Through the engineering process though you can generally have an idea where
your weakest/unsafe points are based on previous studies. I see no reason that
one couldn't stack those failure points into a probabilistic matrix and then
apply mitigation methods around those points.

The acceptance of random failure as something largely unavoidable though is
something that can't be engineered away it's a human trait. Just as tire
blowout on an 18 wheeler doesn't necessarily mean you failed in safety design
for that tire, the subsequent balance load shift is the un-recognized
catastrophe mitigation built in to the system. Yet people will still focus on
the tire.

------
dllthomas
_" Hindsight bias remains the primary obstacle to accident investigation,
especially when expert human performance is involved."_

I wonder if it might be possible to blind investigators to whether they are
looking at facts preceding an accident or from an audit without a following
incident.

------
rdtsc
I think Joe Armstrong's thesis:

[https://www.sics.se/~joe/thesis/armstrong_thesis_2003.pdf](https://www.sics.se/~joe/thesis/armstrong_thesis_2003.pdf)

is an interesting read and provides a more concrete example of how to run a
highly concurrent and fault tolerant application.

It doesn't talk about the social or psychological bullet points in this
article, it is more technical. But I found it very readable.

As an addition, I can think of these patterns (just thinking about it in 1
minute, mostly remembering Erlang talks I've listen to, some from practice):

* Build system out of isolated components. Isolation will prevent failures from propagating. In Erlang just launch a process and don't use custom compiled C modules loaded in the VM. In other cases launch an OS process (or container).

* If your service is running on one single machine, it is not fault tolerant.

* Don't handle errors locally. Build a supervision tree where some of part of the system does just the work it is are intended to (ex.: handling a client's request), and other (isolated part) does the monitoring and error handling. Have one process monitor others, one machine monitor another etc.

Once a segfault or malloc fault has occurred installing a handler and trying
to recover might not be the best solution. Restarting an OS (or Erlang)
process might be easier. Another way to put it, once the process has been
fouled up, don't trust it to heal itself. Trust another one to clean up after
it and spawn a new instance it.

* Try not to have a master or a single point of failure. Sometimes having a master is unavoidable to create a consistent system, so maybe it can be elected with a well defined algorithm or library (paxos, zab, raft etc).
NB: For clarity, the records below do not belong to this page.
/-! ### CRD and CWR -/

/-- The issuing class as an accessor. -/
def State.accessor (s : State) : Accessor :=
  { level := s.cls.level, core := s.cls.core, vmid := s.cls.vmid, asid := s.cls.asid,
    sel := (s.word .dev 0x002).toNat % 64 }

/-- CRD. -/
def execCrd (rd : Reg) (below : Bool) (ix : BitVec 10) (s : State) : Out :=
  .next (guarded (.crd rd below ix) (fun s =>
    if 2 ≤ s.cls.level then raise { cause := .priv } s
    else
      match readControl s.accessor below ix.toNat s with
      | .error r => raise r s
      | .ok (x, s) => retire (s.setS rd x)) s)

/-- The group completes for the class that issued it, if the write has left it alive. -/
def retireFor (id : Nat) (iss : Issue) (s : State) : State :=
  let s := { s.focus id with iss := iss }
  if s.cls.id = id ∧ s.cls.live then retire s else s

/-- CWR: FQDONE and CADESC issue only when SOC is zero (R142, R385); a write that resets the machine leaves no class to go on. -/
def execCwr (ra : Reg) (below : Bool) (ix : BitVec 10) (s : State) : Out :=
  .next (guarded (.cwr ra below ix) (fun s =>
    if 2 ≤ s.cls.level then raise { cause := .priv } s
    else
      match s.copyOf s.accessor below ix.toNat true with
      | .error c => raise { cause := c } s
      | .ok cp =>
        match s.wordRefused s.accessor ix.toNat true with
        | some r => raise r s
        | none =>
          if (ix = 0x304 ∨ ix = 0x041) ∧ s.cls.soc ≠ 0 then hold s
          else
            match writeWord s.accessor cp ix.toNat (s.getS ra) s with
            | .error r => raise r s
            | .ok s' => if s'.resetNo = s.resetNo then retireFor s.cls.id s.iss s' else s') s)

/-! ### RIGHTS (R332, R333, R338, R349) -/

/-- The target of GRANT and REVOKE: the partition, and the tenant if one is named. -/
def State.rightsTarget (s : State) (a : DWord) : Option (Nat × Option Nat) :=
  let x := a.toNat
  let kind := bits x 63 62
  let v := if s.cls.level = 0 then bits x 21 16 else s.cls.vmid
  if bits x 61 22 ≠ 0 ∨ 2 ≤ kind ∨ (s.cls.level ≠ 0 ∧ bits x 21 16 ≠ 0) ∨ !s.hasPartition v then none
  else if kind = 0 then (if bits x 15 0 = 0 then some (v, none) else none)
  else if s.hasTenant v (bits x 15 0) then some (v, some (bits x 15 0))
  else none

/-- The lowest bit of b outside p. -/
def firstOutside (b p : DWord) : Nat := ((List.range 64).find? (fun i => b.getLsbD i && !p.getLsbD i)).getD 0

/-- Add bits to a rights word, or remove them; bits removed from a partition go from every tenant of it too. -/
def changeRights (grant : Bool) (v : Nat) (a : Option Nat) (b : DWord) (s : State) : State :=
  let f (x : DWord) : DWord := if grant then x ||| b else x &&& ~~~ b
  match a with
  | some a => s.setWord (.tenant v a) 0x001 (f (s.word (.tenant v a) 0x001))
  | none =>
    let s := s.setWord (.part v) 0x001 (f (s.word (.part v) 0x001))
    if grant then s
    else
      { s with words := s.words.map (fun w => match w.1.bank with
          | .tenant u _ => if u = v ∧ w.1.ix = 0x001 then (w.1, w.2 &&& ~~~ b) else w
          | .dev | .core _ | .level0 | .part _ => w) }

/-- GRANT and REVOKE: level, then right, then operands. -/
def rightsOp (grant : Bool) (rd ra rb : Reg) (s : State) : State :=
  let b := s.getS rb
  let p := s.rights s.cls.level s.cls.vmid s.cls.asid
  if 2 ≤ s.cls.level ∨ (s.cls.level = 1 ∧ bits (s.getS ra).toNat 63 62 = 0) then raise { cause := .priv } s
  else if grant ∧ s.cls.level = 1 ∧ b &&& ~~~ p ≠ 0 then raise { cause := .right, aux := firstOutside b p } s
  else
    match s.rightsTarget (s.getS ra) with
    | none => retire (s.setS rd statusBadarg)
    | some (v, a) =>
      if bits b.toNat 63 10 ≠ 0 then retire (s.setS rd statusBadarg)
      else retire ((changeRights grant v a b s).setS rd statusDone)

/-- RIGHTS.GRANT. -/
def execRightsGrant (rd ra rb : Reg) (s : State) : Out := .next (guarded (.rightsGrant rd ra rb) (rightsOp true rd ra rb) s)

/-- RIGHTS.REVOKE. -/
def execRightsRevoke (rd ra rb : Reg) (s : State) : Out := .next (guarded (.rightsRevoke rd ra rb) (rightsOp false rd ra rb) s)

/-- A cause that Table 16-7 does not reserve. -/
def causeDefined (c : Nat) : Bool := decide (c < 0x1F) && c != 0 && c != 0x17 && c != 0x1A

/-- Write one entry of a partition's routing table. -/
def setRoute (v c e : Nat) (s : State) : State :=
  let ix := if c < 16 then 0x020 else 0x021
  let lo := 4 * (c % 16)
  s.setWord (.part v) ix (BitVec.ofNat 64 (setBits (s.word (.part v) ix).toNat (lo + 3) lo e))

/-- RIGHTS.ROUTE: the old entry; a refusal has bit 63 set and its status in bits 39:32. -/
def execRightsRoute (rd ra rb : Reg) (s : State) : Out :=
  .next (guarded (.rightsRoute rd ra rb) (fun s =>
    let a := (s.getS ra).toNat
    let e := (s.getS rb).toNat
    let v := if s.cls.level = 0 then bits a 21 16 else s.cls.vmid
    let c := bits a 7 0
    let old := s.routeEntry v c
    let no (st x : Nat) : State := retire (s.setS rd (BitVec.ofNat 64 (2 ^ 63 + st * 2 ^ 32 + x)))
    if 2 ≤ s.cls.level then raise { cause := .priv } s
    else if bits a 63 22 ≠ 0 ∨ bits a 15 8 ≠ 0 ∨ (s.cls.level ≠ 0 ∧ bits a 21 16 ≠ 0) ∨ !s.hasPartition v ∨ !causeDefined c
        ∨ 8 ≤ e ∨ e % 4 = 3 then no statusBadarg.toNat 0
    else if c = 0x1B ∨ c = 0x1C ∨ (s.cls.level ≠ 0 ∧ (bit old 2 ∨ bit e 2 ∨ e % 4 = 0)) then no statusPinned.toNat old
    else retire ((setRoute v c e s).setS rd (BitVec.ofNat 64 old))) s)

end Sys2Proof.Machine
end

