-- ==== Sys2Proof/Machine/Registrar.lean ====
section
/-!
DEFINITION. SEAL (16_privilege.md R348, R350) and what the Registrar does with its requests: admission, the fault record and
sealing (08_admission.md R170, R175, R176; 17_translation.md R373), and the unsealing of an image (R375).
-/

namespace Sys2Proof.Machine

/-! ### Whose image -/

/-- The partition whose images a SEAL acts on: the issuer's; level 0 acts for the partition SELVMID names (log entry 60). -/
def State.sealVmid (s : State) : Nat := if s.cls.level = 0 then (s.word .dev 0x002).toNat % 64 else s.cls.vmid

/-- And the tenant whose tables translate its addresses: level 0 takes SELASID. -/
def State.sealAsid (s : State) : Nat :=
  if s.cls.level = 0 then (s.word (.part s.sealVmid) 0x003).toNat % 2 ^ 16 else s.cls.asid

/-- The issuer lacks a right. -/
def State.lacks (s : State) (bitNo : Nat) : Bool := !(s.rights s.cls.level s.cls.vmid s.cls.asid).getLsbD bitNo

/-- What ADMIT writes for a request that ends without a handle. -/
def noHandle (st : DWord) : DWord := BitVec.ofNat 64 (2 ^ 63) + st

/-! ### SEAL.ADMIT, SEAL.SEAL -/

/-- SEAL.ADMIT: the request joins the Registrar's queue, and the split waits for its status. -/
def execSealAdmit (rd ra rb : Reg) (s : State) : Out :=
  .next (guarded (.sealAdmit rd ra rb) (fun s =>
    if 2 ≤ s.cls.level then raise { cause := .priv } s
    else if s.lacks 0 then raise { cause := .right, aux := 0 } s
    else if (s.getS ra).toNat % 64 ≠ 0 ∨ (s.getS rb).toNat % 64 ≠ 0 then retire (s.setS rd (noHandle statusBadarg))
    else
      let q : AdmitReq :=
        { cls := s.cls.id, split := s.iss.split, rd := rd, vmid := s.sealVmid, asid := s.sealAsid, level := s.cls.level,
          image := (s.getS ra).toNat, block := (s.getS rb).toNat }
      blockOn .status { s with admits := s.admits ++ [q] }) s)

/-- SEAL.SEAL: level 0 marks frames sealed; frames that the map does not cover give BADARG (log entry 26). -/
def execSealSeal (rd ra rb : Reg) (s : State) : Out :=
  .next (guarded (.sealSeal rd ra rb) (fun s =>
    let a := (s.getS ra).toNat
    let n := (s.getS rb).toNat
    if s.cls.level ≠ 0 then raise { cause := .priv } s
    else if a % 4096 ≠ 0 ∨ n < 1 ∨ 2 ^ 20 < n ∨ s.sealLimit < a / 4096 + n then retire (s.setS rd statusBadarg)
    else retire ((s.seal ((List.range n).map (fun i => a / 4096 + i))).setS rd statusDone)) s)

/-! ### A status that comes later (R348) -/

/-- Write the status of a class's split, live or saved, and let the split go on. -/
def Cls.giveStatus (split : Nat) (rd : Reg) (x : DWord) (c : Cls) : Cls :=
  let c := c.setS rd x
  if (c.split split).state = .blocked .status then c.modSplit split (fun sp => { sp with state := .ready, age := 0 }) else c

/-- Apply a function to a class wherever it is: live, or in a saved context. -/
def State.modAny (s : State) (id : Nat) (f : Cls → Cls) : State :=
  let s := s.modCls id f
  { s with saved := s.saved.map (fun x => { x with classes := x.classes.map (fun c => if c.id = id then f c else c) }) }

def finishStatus (cls split : Nat) (rd : Reg) (x : DWord) (s : State) : State := s.modAny cls (Cls.giveStatus split rd x)

/-! ### Stage-1 leaves (R373, R375) -/

/-- SEALED 1, X 1, W 0. -/
def sealLeaf (e : Nat) : Nat := setBits (setBits (setBits e 4 4 1) 3 3 1) 2 2 0
/-- SEALED 0, X 0, W 1. -/
def unsealLeaf (e : Nat) : Nat := setBits (setBits (setBits e 4 4 0) 3 3 0) 2 2 1

/-! ### REGISTRAR_ADMISSION -/

/-- The fault record of a refused image (Table 8-10). -/
def Refused.record (r : Refused) (image : Nat) : Nat :=
  image * 2 ^ 448 + r.block * 2 ^ 416 + r.word * 2 ^ 384 + r.flaw.rule * 2 ^ 376 + r.flaw.reg * 2 ^ 365 + r.insn * 2 ^ 320
    + r.flaw.expect * 2 ^ 256 + r.flaw.found * 2 ^ 192 + r.flaw.aux * 2 ^ 128 + r.cycles * 2 ^ 64

/-- The pool a request supplies (R350). -/
structure Pool where
  base : Nat
  n    : Nat
  frec : Nat
  deriving DecidableEq, Repr

/-- The request block, if it is legal and can be read. -/
def State.poolOf (s : State) (q : AdmitReq) : Option Pool × State :=
  match s.unitNum q.vmid q.asid q.block 32 with
  | (.error _, s) => (none, s)
  | (.ok x, s) =>
    let p : Pool := { base := bits x 63 0, n := bits x 127 64, frec := bits x 191 128 }
    if bits x 255 192 ≠ 0 ∨ p.n < 1 ∨ 2 ^ 20 < p.n ∨ p.base % 4096 ≠ 0 ∨ p.frec % 64 ≠ 0 then (none, s) else (some p, s)

/-- The frame of a pool page: mapped with W by a 4 KiB leaf, below SEALLIM (R350, R373). -/
def State.poolFrame (s : State) (q : AdmitReq) (va : Nat) : Option Nat :=
  match s.stage1 q.vmid q.asid va .none, s.unitAddr q.vmid q.asid va .w with
  | .ok (_, size), .ok p => if size = 4096 ∧ !p.peer ∧ p.pa / 4096 < s.sealLimit then some (p.pa / 4096) else none
  | _, _ => none

/-- The frames of every pool page. -/
def State.poolFrames (s : State) (q : AdmitReq) (p : Pool) : Option (List Nat) :=
  (List.range p.n).foldr (fun i r =>
    match s.poolFrame q (p.base + 4096 * i), r with
    | some f, some l => some (f :: l)
    | _, _ => none) (some [])

/-- The sealed jump tables: word offsets of the blocks from the first code word (R207). An entry of a table that no SWITCH
uses may name no block: what stands in its place is free (log entry 61). -/
def Img.sealedTables (im : Img) (free : Nat) : List (List Nat) :=
  im.jtabs.map (fun t => t.map (fun b => ((im.blocks[b]?).map Blk.start).getD (Config.choice free % 2 ^ 32)))

/-- The bytes that go to the page after the code: the tables, then the runner entries. -/
def tableBytes (ts : List (List Nat)) (rs : List RunEntry) : List Byte :=
  ts.flatMap (fun t => toBytes 4 t.length ++ t.flatMap (toBytes 4))
    ++ rs.flatMap (fun r => toBytes 4 r.start ++ toBytes 4 r.stop ++ toBytes 8 r.resv ++ toBytes 16 r.vmap ++ toBytes 16 r.smap)

/-- Write bytes a page at a time for the Registrar, which has checked the pages. -/
def State.unitPut (s : State) (vmid asid va : Nat) (bs : List Byte) : State := (s.unitWrite vmid asid va bs).2

/-- Seal an admitted image in its pool (R176, R373): code and tables written, seal bits set, leaves rewritten and shot down,
and the handle given. -/
def sealImage (q : AdmitReq) (p : Pool) (frames : List Nat) (im : Img) (s : State) : State :=
  let ts := im.sealedTables s.free
  let tb := tableBytes ts im.runners
  let nCode := cdiv (4 * hNwords im.hdr) 4096
  let need := nCode + cdiv tb.length 4096
  if p.n < need then finishStatus q.cls q.split q.rd (noHandle statusNopool) s
  else
    let used := frames.take need
    let pages := (List.range need).map (fun i => p.base + 4096 * i)
    let handle : DWord := BitVec.ofNat 64 (p.base + s.serial % 4096)
    let image : Image :=
      { handle := handle, vmid := q.vmid, header := BitVec.ofNat 512 im.hdr, regions := im.decls.map (BitVec.ofNat 64),
        entry := p.base + 4 * ((im.blocks[hEntry im.hdr]?).map Blk.start).getD 0, code := p.base,
        segb := p.base + 4 * hNwords im.hdr, jtAt := p.base + 4096 * nCode, tables := ts,
        runners := im.runners.map (fun r => (r.start, r.stop, BitVec.ofNat 128 r.vmap, BitVec.ofNat 128 r.smap)),
        pages := pages, frames := used, asid := q.asid }
    let s := (s.unitPut q.vmid q.asid p.base (im.code.flatMap (fun w => toBytes 4 w.toNat))).unitPut q.vmid q.asid
      (p.base + 4096 * nCode) tb
    let s := pages.foldl (fun (s : State) va => rewriteLeaf q.vmid q.asid va sealLeaf s) (s.seal used)
    let s := shoot (pagesTarget q.vmid p.base need) s
    finishStatus q.cls q.split q.rd handle
      { s with serial := (s.serial + 1) % 4096, images := s.images ++ [image], free := s.free + 1 }

/-- The Registrar takes its oldest request (R350). -/
def admitOne (q : AdmitReq) (s : State) : State :=
  let done (x : DWord) (s : State) : State := finishStatus q.cls q.split q.rd x s
  let bad (s : State) : State := done (noHandle statusBadarg) s
  match s.poolOf q with
  | (none, s) => bad s
  | (some p, s) =>
    match s.poolFrames q p, s.unitPieces q.vmid q.asid p.frec 64 .w with
    | some frames, .ok _ =>
      let rd : Reader := fun o n =>
        match ({ s with free := s.free + o } : State).unitNum q.vmid q.asid (q.image + o) n with
        | (.error _, _) => none
        | (.ok x, _) => some x
      let s := { s with free := s.free + 2 ^ 32 }
      match checkImage rd q.level with
      | .error .unread => bad s
      | .error (.refused r) => done (noHandle statusRefused) (s.unitPut q.vmid q.asid p.frec (toBytes 64 (r.record q.image)))
      | .ok (im, _) => sealImage q p frames im s
    | _, _ => bad s

/-- The Registrar waits for accesses that were translated with entries of the pool before its shootdown (R366). -/
def State.poolBusy (s : State) (q : AdmitReq) : Bool :=
  match (s.poolOf q).1 with
  | none => false
  | some p => s.translatedOut (pagesTarget q.vmid p.base p.n)

/-- REGISTRAR_ADMISSION. -/
def execRegistrarAdmission (s : State) : Out :=
  match s.admits with
  | [] => .next s
  | q :: rest => .next (if s.poolBusy q then s else admitOne q { s with admits := rest })

/-! ### UNSEAL (R375) -/

/-- Lines of an image leave every instruction cache. -/
def dropLines (frames : List Nat) (s : State) : State :=
  { s with icache := s.icache.filter (fun p => !frames.contains (p.2 / 64)) }

/-- The class runs under the tables that map the image's pages: those of its ASID, or of one with the same stage-1 root. -/
def State.runsImage (s : State) (im : Image) (c : Cls) : Bool :=
  c.level != 0 && c.vmid == im.vmid && (c.image == im.handle || s.sameTables im.vmid im.asid c.asid)

/-- An address of the image's pages. -/
def Image.covers (im : Image) (pc : Int) : Bool := decide (0 ≤ pc) && im.pages.contains (pc.toNat / 4096 * 4096)

/-- The addresses of the words of the group at a program counter, as far as the tables let them be read. -/
def State.groupAt (s : State) (c : Cls) (pc : Int) : List Int :=
  let word (a : Int) : Option Word :=
    match (if a < 0 then .error { cause := .addr } else (s.unitNum c.vmid c.asid a.toNat 4).1) with
    | .error _ => none
    | .ok x => some (BitVec.ofNat 32 x)
  match word pc with
  | none => [pc]
  | some w =>
    if groupLength [w] < 2 then [pc]
    else
      match word (pc + 4) with
      | none => [pc, pc + 4]
      | some x => if groupLength [w, x] < 3 then [pc, pc + 4] else [pc, pc + 4, pc + 8]

/-- The split's program counter lies in the pages, or its next group has a word there; of one that waits for its children, the address it
joins at, or the group after it. -/
def State.imageStops (s : State) (im : Image) (c : Cls) (sp : Split) : Bool :=
  match sp.state with
  | .free | .joinChild => false
  | .joinParent j => im.covers j || (s.groupAt c (j + 4)).any im.covers
  | .ready | .blocked _ => (s.groupAt c sp.pc).any im.covers

/-- Park the splits of a class that stand in an image's pages. -/
def State.parkCls (s : State) (im : Image) (c : Cls) : Cls :=
  if s.runsImage im c then
    { c with splits := c.splits.map (fun sp => if s.imageStops im c sp then { sp with parked := some im.handle.toNat } else sp) }
  else c

/-- On every core and in every saved context. -/
def parkImage (im : Image) (s : State) : State :=
  let park := s.parkCls im
  let s := s.mapCls park
  { s with saved := s.saved.map (fun x => { x with classes := x.classes.map park }) }

/-- SEAL.UNSEAL, steps 1 to 3. -/
def execSealUnseal (rd ra : Reg) (s : State) : Out :=
  .next (guarded (.sealUnseal rd ra) (fun s =>
    if 2 ≤ s.cls.level then raise { cause := .priv } s
    else if s.lacks 1 then raise { cause := .right, aux := 1 } s
    else
      match s.images.find? (fun im => im.handle == s.getS ra && im.vmid == s.sealVmid && !im.closing) with
      | none => retire (s.setS rd statusBadarg)
      | some im =>
        let im' : Image := { im with closing := true, closer := some (s.cls.id, s.iss.split, rd) }
        let s := blockOn .status { s with images := s.images.map (fun x => if x = im then im' else x) }
        parkImage im' (shoot (pagesTarget im.vmid im.code im.pages.length) (dropLines im.frames s))) s)

/-- A parked split that its event can reach: it issues no instruction and waits for nothing that will still be written. -/
def Split.fetchbDue (sp : Split) (h : Nat) : Bool :=
  sp.parked == some h && (match sp.state with
    | .ready | .blocked (.wait _ _ _ _ _) | .blocked (.barw _ _ _ _) | .blocked .fetch => true
    | .free | .joinParent _ | .joinChild | .blocked .event | .blocked (.content _) | .blocked (.engine _) | .blocked .status => false)

/-- FETCHB for every parked split of a handle that it can reach: precise, at the parked address. -/
def deliverFetchb (h : Nat) (s : State) : State :=
  (s.allCls.flatMap (fun c => ((List.range c.splits.length).filter (fun i => (c.split i).fetchbDue h)).map (fun i => (c.id, i)))).foldl
    (fun (s : State) p =>
      match s.getCls p.1 with
      | none => s
      | some c =>
        let pc := (c.split p.2).pc
        raiseAt p.1 p.2 pc [] .fetchb (s.modCls p.1 (fun c => c.modSplit p.2 (fun sp => { sp with parked := none, owed := none })))) s

/-- Steps 5 and 6: the pages are level 1's again, and UNSEAL writes DONE. -/
def releaseImage (im : Image) (s : State) : State :=
  let t := pagesTarget im.vmid im.code im.pages.length
  let s := (dropLines im.frames s).unseal im.frames
  let s := im.pages.foldl (fun (s : State) va => rewriteLeaf im.vmid im.asid va unsealLeaf s) s
  let s := shoot t { s with images := s.images.filter (fun x => x != im) }
  match im.closer with
  | none => s
  | some (cls, split, rd) => finishStatus cls split rd statusDone s

/-- UNSEAL_COMPLETION, steps 4 to 6, once no access is out that was translated through the pages. A split that could not take
its FETCHB then (its parent joins later, its context is saved, its request is not complete) takes it when it can. -/
def execUnsealCompletion (handle : Nat) (s : State) : Out :=
  .next (match s.images.find? (fun im => im.closing && im.handle.toNat == handle) with
    | none => deliverFetchb handle s
    | some im =>
      if s.translatedOut (pagesTarget im.vmid im.code im.pages.length) then s
      else releaseImage im (deliverFetchb handle (parkImage im s)))

end Sys2Proof.Machine
end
* Try to build a crash-only system. So that isolated units (OS or Erlang processes) can be killed instantaneously for any reason, any time and system would still work. If you are controlling the system you are building use atomic file renames, append-only logs, and SIGKILL (or technologies that use those underneath). Don't rely on orderly shutdowns. Sometimes you are forced to use databases/hardware/system that already don't behave nicely. Then you might not have a choice.

* Always test failure modes as much as possible. Randomly kill or mess with your isolated units (kill your processes), degrade your network, simulate switch failures, power failures, storage failure. Then simulate multiple failure simultaneously -- your software crashes while you detected a hardware failure and so on.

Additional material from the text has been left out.